**Activity:**
A line below contains "in which it", and a later one contains "else modCore s". Repeat both, with every line between them, exactly.

### The input

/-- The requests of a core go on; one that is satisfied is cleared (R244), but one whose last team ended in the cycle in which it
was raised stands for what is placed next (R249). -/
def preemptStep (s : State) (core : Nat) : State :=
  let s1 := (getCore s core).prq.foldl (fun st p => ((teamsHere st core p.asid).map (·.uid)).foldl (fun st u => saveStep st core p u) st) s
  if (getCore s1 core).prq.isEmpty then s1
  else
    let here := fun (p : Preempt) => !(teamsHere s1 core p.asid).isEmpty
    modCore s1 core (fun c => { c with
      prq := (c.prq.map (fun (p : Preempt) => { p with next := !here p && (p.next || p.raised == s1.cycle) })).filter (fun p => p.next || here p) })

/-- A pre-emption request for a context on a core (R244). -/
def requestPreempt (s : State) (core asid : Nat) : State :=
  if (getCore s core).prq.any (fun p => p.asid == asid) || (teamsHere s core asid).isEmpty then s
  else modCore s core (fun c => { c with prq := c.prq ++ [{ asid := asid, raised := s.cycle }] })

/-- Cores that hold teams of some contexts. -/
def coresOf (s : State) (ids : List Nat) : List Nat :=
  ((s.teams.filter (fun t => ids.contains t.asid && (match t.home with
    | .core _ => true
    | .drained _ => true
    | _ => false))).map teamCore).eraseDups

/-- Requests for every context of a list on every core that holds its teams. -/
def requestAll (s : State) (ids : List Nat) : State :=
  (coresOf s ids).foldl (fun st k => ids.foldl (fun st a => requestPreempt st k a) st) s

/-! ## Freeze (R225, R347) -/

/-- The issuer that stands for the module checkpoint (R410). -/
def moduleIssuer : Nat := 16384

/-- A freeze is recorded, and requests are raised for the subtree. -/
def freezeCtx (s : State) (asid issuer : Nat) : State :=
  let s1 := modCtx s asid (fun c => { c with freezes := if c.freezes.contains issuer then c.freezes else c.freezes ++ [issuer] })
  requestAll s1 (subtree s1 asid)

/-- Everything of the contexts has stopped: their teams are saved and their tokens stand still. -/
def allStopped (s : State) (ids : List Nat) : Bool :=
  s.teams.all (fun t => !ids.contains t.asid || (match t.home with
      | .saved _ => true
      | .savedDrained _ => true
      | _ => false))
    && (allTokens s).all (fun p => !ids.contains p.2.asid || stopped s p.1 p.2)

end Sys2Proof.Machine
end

######
### The input

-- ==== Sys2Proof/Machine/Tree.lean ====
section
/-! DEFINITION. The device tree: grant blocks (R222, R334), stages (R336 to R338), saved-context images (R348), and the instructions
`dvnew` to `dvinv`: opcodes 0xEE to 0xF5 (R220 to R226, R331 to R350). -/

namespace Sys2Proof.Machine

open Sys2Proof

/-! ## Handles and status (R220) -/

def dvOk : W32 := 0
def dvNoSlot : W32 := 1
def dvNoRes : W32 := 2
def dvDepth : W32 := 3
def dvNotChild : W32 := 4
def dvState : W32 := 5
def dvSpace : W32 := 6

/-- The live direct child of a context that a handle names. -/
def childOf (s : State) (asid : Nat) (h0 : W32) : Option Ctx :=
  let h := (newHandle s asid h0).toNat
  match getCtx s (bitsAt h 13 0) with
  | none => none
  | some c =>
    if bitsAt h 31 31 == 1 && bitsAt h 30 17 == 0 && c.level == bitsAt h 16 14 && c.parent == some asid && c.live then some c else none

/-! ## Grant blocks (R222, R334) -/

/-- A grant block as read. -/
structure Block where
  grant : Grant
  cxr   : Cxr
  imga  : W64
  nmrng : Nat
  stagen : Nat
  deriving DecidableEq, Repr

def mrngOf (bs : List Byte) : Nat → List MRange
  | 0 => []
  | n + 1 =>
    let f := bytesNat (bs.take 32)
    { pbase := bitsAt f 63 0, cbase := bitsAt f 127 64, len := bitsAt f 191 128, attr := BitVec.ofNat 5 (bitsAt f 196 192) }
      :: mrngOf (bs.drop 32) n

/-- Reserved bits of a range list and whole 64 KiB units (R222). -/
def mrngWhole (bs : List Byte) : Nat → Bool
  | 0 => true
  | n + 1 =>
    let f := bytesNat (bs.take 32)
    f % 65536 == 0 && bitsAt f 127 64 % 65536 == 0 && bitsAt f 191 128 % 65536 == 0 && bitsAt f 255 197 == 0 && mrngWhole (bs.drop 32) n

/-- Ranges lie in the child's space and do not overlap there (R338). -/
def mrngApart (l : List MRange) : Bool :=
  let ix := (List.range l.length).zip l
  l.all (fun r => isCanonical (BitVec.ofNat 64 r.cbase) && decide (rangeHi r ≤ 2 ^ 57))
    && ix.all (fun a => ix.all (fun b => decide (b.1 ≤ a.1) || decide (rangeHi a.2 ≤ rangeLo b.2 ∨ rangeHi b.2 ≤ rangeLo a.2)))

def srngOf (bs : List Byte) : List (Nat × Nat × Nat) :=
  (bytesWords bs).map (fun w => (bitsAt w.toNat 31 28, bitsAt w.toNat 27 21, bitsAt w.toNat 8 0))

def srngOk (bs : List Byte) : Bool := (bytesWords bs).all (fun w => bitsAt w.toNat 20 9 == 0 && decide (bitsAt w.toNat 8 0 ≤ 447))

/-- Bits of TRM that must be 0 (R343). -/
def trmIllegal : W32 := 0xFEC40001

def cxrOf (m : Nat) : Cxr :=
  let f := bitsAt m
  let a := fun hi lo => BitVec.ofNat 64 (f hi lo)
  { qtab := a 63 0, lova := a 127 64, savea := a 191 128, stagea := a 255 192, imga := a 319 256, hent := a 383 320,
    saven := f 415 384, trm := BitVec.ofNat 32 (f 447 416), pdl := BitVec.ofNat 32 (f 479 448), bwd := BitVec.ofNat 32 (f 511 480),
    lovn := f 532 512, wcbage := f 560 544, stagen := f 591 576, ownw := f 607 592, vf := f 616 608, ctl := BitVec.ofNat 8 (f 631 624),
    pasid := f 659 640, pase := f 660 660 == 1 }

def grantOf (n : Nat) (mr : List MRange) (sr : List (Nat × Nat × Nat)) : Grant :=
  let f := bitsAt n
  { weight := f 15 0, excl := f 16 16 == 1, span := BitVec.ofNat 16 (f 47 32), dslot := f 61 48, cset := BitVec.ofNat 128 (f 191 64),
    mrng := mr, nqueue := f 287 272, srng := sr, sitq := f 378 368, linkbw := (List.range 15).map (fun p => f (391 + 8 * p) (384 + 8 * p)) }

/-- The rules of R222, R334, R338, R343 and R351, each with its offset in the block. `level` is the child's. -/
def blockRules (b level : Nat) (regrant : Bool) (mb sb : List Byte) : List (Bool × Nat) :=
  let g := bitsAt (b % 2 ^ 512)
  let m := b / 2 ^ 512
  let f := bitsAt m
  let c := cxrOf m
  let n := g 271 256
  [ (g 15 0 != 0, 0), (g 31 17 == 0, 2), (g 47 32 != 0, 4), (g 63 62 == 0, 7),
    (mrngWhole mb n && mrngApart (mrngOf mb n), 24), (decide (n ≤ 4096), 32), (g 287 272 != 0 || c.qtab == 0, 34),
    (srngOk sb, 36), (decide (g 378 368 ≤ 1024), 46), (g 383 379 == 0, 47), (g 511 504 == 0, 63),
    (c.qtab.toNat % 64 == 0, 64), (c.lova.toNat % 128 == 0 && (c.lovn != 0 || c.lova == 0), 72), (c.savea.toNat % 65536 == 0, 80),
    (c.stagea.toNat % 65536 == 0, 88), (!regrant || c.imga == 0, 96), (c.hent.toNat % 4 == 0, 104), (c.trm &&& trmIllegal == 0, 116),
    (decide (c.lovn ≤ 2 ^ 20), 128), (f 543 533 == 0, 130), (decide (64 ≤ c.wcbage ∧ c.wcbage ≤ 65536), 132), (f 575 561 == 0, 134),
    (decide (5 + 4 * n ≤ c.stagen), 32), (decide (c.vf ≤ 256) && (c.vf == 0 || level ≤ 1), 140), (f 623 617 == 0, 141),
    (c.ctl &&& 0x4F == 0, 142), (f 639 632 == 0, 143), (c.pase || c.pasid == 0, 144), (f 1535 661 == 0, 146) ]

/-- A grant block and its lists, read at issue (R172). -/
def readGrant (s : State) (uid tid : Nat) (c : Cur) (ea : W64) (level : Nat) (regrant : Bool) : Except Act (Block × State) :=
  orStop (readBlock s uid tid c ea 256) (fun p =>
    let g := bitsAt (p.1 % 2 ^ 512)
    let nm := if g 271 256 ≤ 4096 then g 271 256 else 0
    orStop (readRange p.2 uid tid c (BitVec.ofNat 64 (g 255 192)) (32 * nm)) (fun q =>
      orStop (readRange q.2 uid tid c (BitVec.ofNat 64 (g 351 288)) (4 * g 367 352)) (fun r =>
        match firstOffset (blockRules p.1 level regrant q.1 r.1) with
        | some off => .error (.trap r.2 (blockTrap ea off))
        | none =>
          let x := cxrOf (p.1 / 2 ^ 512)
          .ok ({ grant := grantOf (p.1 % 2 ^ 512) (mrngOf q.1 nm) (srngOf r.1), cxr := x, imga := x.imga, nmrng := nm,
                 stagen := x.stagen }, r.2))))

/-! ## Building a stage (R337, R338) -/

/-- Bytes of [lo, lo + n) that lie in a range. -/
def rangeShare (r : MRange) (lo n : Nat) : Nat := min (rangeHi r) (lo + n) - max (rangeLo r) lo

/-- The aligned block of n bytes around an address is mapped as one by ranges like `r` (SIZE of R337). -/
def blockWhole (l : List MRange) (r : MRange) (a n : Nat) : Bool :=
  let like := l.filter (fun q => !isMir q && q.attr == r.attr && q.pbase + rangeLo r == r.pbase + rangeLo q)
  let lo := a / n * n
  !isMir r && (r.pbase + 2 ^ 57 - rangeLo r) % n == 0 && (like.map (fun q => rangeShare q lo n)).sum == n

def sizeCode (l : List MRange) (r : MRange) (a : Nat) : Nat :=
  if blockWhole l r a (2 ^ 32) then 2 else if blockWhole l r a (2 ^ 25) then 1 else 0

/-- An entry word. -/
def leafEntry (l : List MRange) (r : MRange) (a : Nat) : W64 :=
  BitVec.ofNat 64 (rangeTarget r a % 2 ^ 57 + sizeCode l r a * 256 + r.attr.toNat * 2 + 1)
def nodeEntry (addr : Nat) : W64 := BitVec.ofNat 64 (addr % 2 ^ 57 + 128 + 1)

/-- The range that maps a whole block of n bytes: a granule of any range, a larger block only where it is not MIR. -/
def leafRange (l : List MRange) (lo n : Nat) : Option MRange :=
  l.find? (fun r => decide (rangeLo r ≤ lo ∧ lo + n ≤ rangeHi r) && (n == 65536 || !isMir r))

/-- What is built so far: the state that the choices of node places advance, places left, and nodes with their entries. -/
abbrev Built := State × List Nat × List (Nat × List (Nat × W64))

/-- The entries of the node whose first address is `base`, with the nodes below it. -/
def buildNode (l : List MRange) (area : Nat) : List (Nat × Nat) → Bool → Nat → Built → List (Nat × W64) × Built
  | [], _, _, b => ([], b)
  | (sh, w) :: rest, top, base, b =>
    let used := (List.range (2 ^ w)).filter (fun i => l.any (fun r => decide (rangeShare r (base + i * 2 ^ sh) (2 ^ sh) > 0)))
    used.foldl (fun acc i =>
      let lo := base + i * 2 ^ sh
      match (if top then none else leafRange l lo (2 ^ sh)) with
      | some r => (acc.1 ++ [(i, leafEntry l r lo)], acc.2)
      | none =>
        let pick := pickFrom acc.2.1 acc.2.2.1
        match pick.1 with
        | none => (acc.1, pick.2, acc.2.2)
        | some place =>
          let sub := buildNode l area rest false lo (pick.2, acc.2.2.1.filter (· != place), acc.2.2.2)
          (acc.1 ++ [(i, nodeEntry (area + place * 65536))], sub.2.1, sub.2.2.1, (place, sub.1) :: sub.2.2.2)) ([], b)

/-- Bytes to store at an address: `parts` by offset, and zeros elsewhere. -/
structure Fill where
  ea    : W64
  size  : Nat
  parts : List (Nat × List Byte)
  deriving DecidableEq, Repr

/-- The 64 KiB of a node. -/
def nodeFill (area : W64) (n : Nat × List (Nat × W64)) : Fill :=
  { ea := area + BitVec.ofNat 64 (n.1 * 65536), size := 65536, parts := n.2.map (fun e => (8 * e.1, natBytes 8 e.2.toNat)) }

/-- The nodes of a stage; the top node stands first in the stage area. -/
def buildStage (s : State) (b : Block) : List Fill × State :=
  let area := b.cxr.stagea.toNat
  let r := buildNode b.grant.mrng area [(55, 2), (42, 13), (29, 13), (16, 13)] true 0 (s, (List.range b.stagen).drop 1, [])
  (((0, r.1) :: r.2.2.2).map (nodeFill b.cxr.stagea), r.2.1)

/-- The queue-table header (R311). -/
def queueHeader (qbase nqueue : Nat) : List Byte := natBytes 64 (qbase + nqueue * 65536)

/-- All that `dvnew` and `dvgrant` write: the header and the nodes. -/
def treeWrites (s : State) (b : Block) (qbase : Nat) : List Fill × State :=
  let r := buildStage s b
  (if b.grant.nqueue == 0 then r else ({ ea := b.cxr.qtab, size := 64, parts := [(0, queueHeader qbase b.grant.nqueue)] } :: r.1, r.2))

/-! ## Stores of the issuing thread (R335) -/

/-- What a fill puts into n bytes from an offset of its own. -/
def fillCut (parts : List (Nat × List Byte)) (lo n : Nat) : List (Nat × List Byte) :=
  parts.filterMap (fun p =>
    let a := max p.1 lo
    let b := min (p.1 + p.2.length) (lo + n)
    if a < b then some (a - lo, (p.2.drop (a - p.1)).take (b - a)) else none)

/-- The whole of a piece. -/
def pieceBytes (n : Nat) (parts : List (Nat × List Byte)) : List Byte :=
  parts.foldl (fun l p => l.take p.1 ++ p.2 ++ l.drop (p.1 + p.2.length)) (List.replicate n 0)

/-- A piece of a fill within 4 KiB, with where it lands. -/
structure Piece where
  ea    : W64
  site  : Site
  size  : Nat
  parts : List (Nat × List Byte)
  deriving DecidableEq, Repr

######

**Output:**
/-- The requests of a core go on; one that is satisfied is cleared (R244), but one whose last team ended in the cycle in which it
was raised stands for what is placed next (R249). -/
def preemptStep (s : State) (core : Nat) : State :=
  let s1 := (getCore s core).prq.foldl (fun st p => ((teamsHere st core p.asid).map (·.uid)).foldl (fun st u => saveStep st core p u) st) s
  if (getCore s1 core).prq.isEmpty then s1
  else
    let here := fun (p : Preempt) => !(teamsHere s1 core p.asid).isEmpty
    modCore s1 core (fun c => { c with
      prq := (c.prq.map (fun (p : Preempt) => { p with next := !here p && (p.next || p.raised == s1.cycle) })).filter (fun p => p.next || here p) })

/-- A pre-emption request for a context on a core (R244). -/
def requestPreempt (s : State) (core asid : Nat) : State :=
  if (getCore s core).prq.any (fun p => p.asid == asid) || (teamsHere s core asid).isEmpty then s
  else modCore s core (fun c => { c with prq := c.prq ++ [{ asid := asid, raised := s.cycle }] })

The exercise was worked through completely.